Tredici anni: i giudici torinesi della Corte d’Assise d’Appello hanno fatto uno “sconto” di due anni alla condanna a carico di Piero Pesce, l’operaio di Canelli che a novembre del 2022 ha ucciso nel sonno il figlio Valerio, 28 anni, nel loro bell’appartamento di viale Risorgimento.
E’ durata poco l’udienza che si è tenuta questa mattina a Torino. Piero Pesce, detenuto al carcere di Biella, era presente accanto al suo difensore, l’avvocato Carla Montarolo che ha discusso in punto pena la decisione dei giudici astigiani che lo avevano condannato a 15 anni.
Una decisione che aveva ampiamente tenuto conto della seminfermità di mente dell’uomo, affetto da una grave depressione originata dalla morte della moglie sette anni prima dell’omicidio del figlio. E aggravata dalla dipendenza del ragazzo da alcol e dal gioco d’azzardo.
Una condanna che aveva lasciato indifferente l’imputato. In aula Piero Pesce aveva detto: «Giudici, io la mia condanna a vita già ce l’ho ed è il dolore per aver ucciso la persona che amavo di più al mondo, mio figlio».
Il suo difensore aveva fatto appello per una ulteriore riduzione della pena in considerazione del suo stato di salute mentale che persiste e che è ben noto anche all’amministrazione del carcere di Biella, dove è detenuto in regime di protezione per timore di gesti suicidiari.
Pesce è un detenuto perfetto, perché vive, dal giorno dell’omicidio, un totale distacco dalla realtà e, così come confermato dal suo comportamento al processo di primo grado di Asti, il rapporto con il prossimo è improntato al rispetto e all’educazione che hanno sempre caratterizzato la sua vita di laborioso operaio e padre di famiglia.
Quello che si è rotto, in Pesce, è l’equilibrio interno faticosamente cercato dopo la dolorosissima perdita della moglie.
Lui è il primo e più severo giudice di sè stesso e lo è stato prima ancora di quelle coltellate sferrate al figlio mentre dormiva. Si accusava di non aver saputo colmare nel figlio il dolore per la perdita delle madre e di non essere stato in grado di “salvarlo” dai demoni delle dipendenze che gli stavano rovinando la vita.
«Questa riduzione della pena servirà a recuperare anni alla cura del mio assistito» ha detto l’avvocato Montarolo.

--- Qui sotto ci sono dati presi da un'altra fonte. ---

/-- A load that now leads to this module's memory: from the L1, or at the home slice. -/
def loadHere (t : Nat) (rd : Reg) (bytes : Nat) (sgn : Bool) (hint : BitVec 2) (a : Nat) (m : Module) : Module :=
  match l1Find (coreAt m (t / 2)) (lineOf a) with
  | some l =>
    if touchesPoison l.poison (a % 128) bytes then deliverPoison t rd 0x21 a m
    else deliver t rd (extendLoad (lineValue l.data (a % 128) bytes) bytes sgn) .none m
  | .none =>
    (arrive (homeSlice a) { ask := .load t rd bytes sgn, addr := a, hint := hint } (rekeyLoad t rd (lineOf a) m)).2

/-- A thread's access goes on at the place its address now leads to. -/
def resumeAt (g : Tag) (t : Nat) (p : Place) : Acc Unit := do
  match g.who, p with
  | .load _ rd bytes sgn hint, .mem a => modify (loadHere t rd bytes sgn hint a)
  | .load _ rd _ _ _, .remote n a => do
    modify (rekeyLoad t rd (placeKey p))
    resendTo g (BitVec.ofNat 12 n) (lineOf a)
  | .load _ rd bytes sgn _, .host a => do
    let m ← get
    let bs ← readHost (.line (.thread t)) (threadAt m t).priv.asid g.va.toNat a bytes
    modify (deliver t rd (extendLoad (ofBytes bs) bytes sgn) .none)
  | .atomic _ rd bytes, .mem a => do
    l1Evict t p
    let op : BitVec 4 := BitVec.ofNat 4 g.msg.op.toNat
    let ask : Ask := .atomic t rd op bytes (field g.msg.payload 0 bytes) (field g.msg.payload 8 bytes)
    modify fun m => (arrive (homeSlice a) { ask := ask, addr := a } m).2
  | .reduce w, .mem a => do
    l1Evict t p
    for e in redElements g.msg do
      modify fun m => (arrive (homeSlice a)
        { ask := .reduce w (BitVec.ofNat 3 g.msg.op.toNat) e.2, addr := lineOf a + e.1 % 128 } m).2
  | .atomic _ _ _, .remote n a => do
    l1Evict t p
    resendTo g (BitVec.ofNat 12 n) a
  | .reduce _, .remote n a => do
    l1Evict t p
    resendTo g (BitVec.ofNat 12 n) (lineOf a)
  | _, _ => stop (.fault 0x05 g.who.access g.va.toNat)

/-- A request whose fault has been resumed: the access of a thread walks again (R251), and any other request is sent over
the routes in force (R374). DEDUCED (log 34). -/
def resumeRequest (g : Tag) : Acc Unit := do
  match g.who.accessor with
  | some t => do
    let m ← get
    let p ← resolveMem (threadAgent m t) g.who.need g.va.toNat
    resumeAt g t p
  | .none => resendTo g g.msg.dst g.msg.addr

/-- One request of an owner is resumed, unless the owner has faulted anew; none while it must wait. -/
def resendOne (m : Module) (g : Tag) : Option Module :=
  match g.who.accessor with
  | some t => if (threadAt m t).run = .suspended then some (keepFailed g m) else go m
  | .none => go m
where
  go (m : Module) : Option Module :=
    match (resumeRequest g).go m with
    | (.ok _, m) => some m
    | (.error (.fault kind _ _), m) => some (failAccess kind g m)
    | (.error (.exc _ _), m) => some (failAccess 0x05 g m)
    | (.error (.poison _ pa), m) =>
      some (match g.who with
        | .load t rd _ _ _ => deliverPoison t rd 0x21 pa m
        | _ => m)
    | (.error _, _) => .none

/-- The requests of an owner whose fault has been resumed go on; none while one of them must wait. -/
def resendFailed (o : FaultOwner) (m : Module) : Option Module :=
  (m.fabric.failed.filter fun g => g.who.owner == some o).foldlM resendOne
    (dropFailed (fun w => w.owner == some o) m)

/-- RTO in timestamp ticks: 0 acts as 1 ms. -/
def rtoTicks (m : Module) : Nat := millis (Nat.max m.fabric.rto.toNat 1)

/-- What fails with a request that had no response (R375). DEDUCED (log 50). COUNT0 of a task's record is 0: the spec
states no completed bytes for a task. DESIGN CHOICE (log 67). -/
def failRequest (g : Tag) (m : Module) : Module :=
  match g.who.owner with
  | some (.thread t) =>
    let th := threadAt m t
    let loads := match g.who with
      | .load _ rd _ _ _ | .atomic _ rd _ => th.loads.filter fun p => !(p.rd == rd && p.data.isNone)
      | _ => th.loads
    endTask th.task { status := 0x51 } (setThread t { th with loads := loads } m)
  | some (.entry p) =>
    match entryAt m p with
    | some e =>
      match e.work with
      | .copy r =>
        let r := { r with sent := 0, tag := false }
        setCopy e (if r.ending.isSome then r else { r with ending := some { status := 0x51, count0 := r.done } }) m
      | _ => m
    | .none => m
  | some (.batch b) =>
    { m with weir := { m.weir with batches := m.weir.batches.map fun k =>
        if k.id == b && k.ending.isNone then { k with ending := some (0x51, k.combined.length) } else k } }
  | _ => m

/-- REQUEST_TIMEOUT (R375). -/
def execRequestTimeout (tid : BitVec 16) (s : State) : Outcome State Fault Refusal :=
  onModule (fun m =>
    match m.fabric.tags.find? fun g => g.tid == tid with
    | .none => m
    | some g =>
      if !alive m || g.quarantined || (m.time - g.sent).toNat < rtoTicks m then m
      else
        let tags := m.fabric.tags.map fun h => if h.tid == tid then { h with quarantined := true, sent := m.time } else h
        let m := count .fabric 0 1 1 { m with fabric := { m.fabric with tags := tags } }
        let die := if tid.toNat < 4096 then handleIodW else handleIodE
        failRequest g (edgeAll 270 (raiseError 4 0x33 die g.addr 0 m))) s

/-- TAG_QUARANTINE_END (R375). -/
def execTagQuarantineEnd (tid : BitVec 16) (s : State) : Outcome State Fault Refusal :=
  onModule (fun m =>
    match m.fabric.tags.find? fun g => g.tid == tid with
    | .none => m
    | some g =>
      if g.quarantined && (m.time - g.sent).toNat ≥ rtoTicks m then
        { m with fabric := { m.fabric with tags := m.fabric.tags.filter fun h => h.tid != tid } }
      else m) s

end Sys2Proof.Machine
end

Stamattina a Torino non erano presenti la madre e la suocera dell’imputato, che avevano invece seguito tutte le udienze ad Asti. Era stato lui stesso, per il processo d’appello, a chiedere loro di non venire, in un senso estremo di protezione, per non sottoporle ad una trasferta faticosa per due donne molto anziane e affette da diverse patologie. Due donne che, nonostante la gravità del gesto di Pesce e la perdita del nipote, hanno sempre mostrato affetto e comprensione nei confronti dell’imputato, conoscendo da tempo il dolore che lo consumava dopo la perdita della moglie.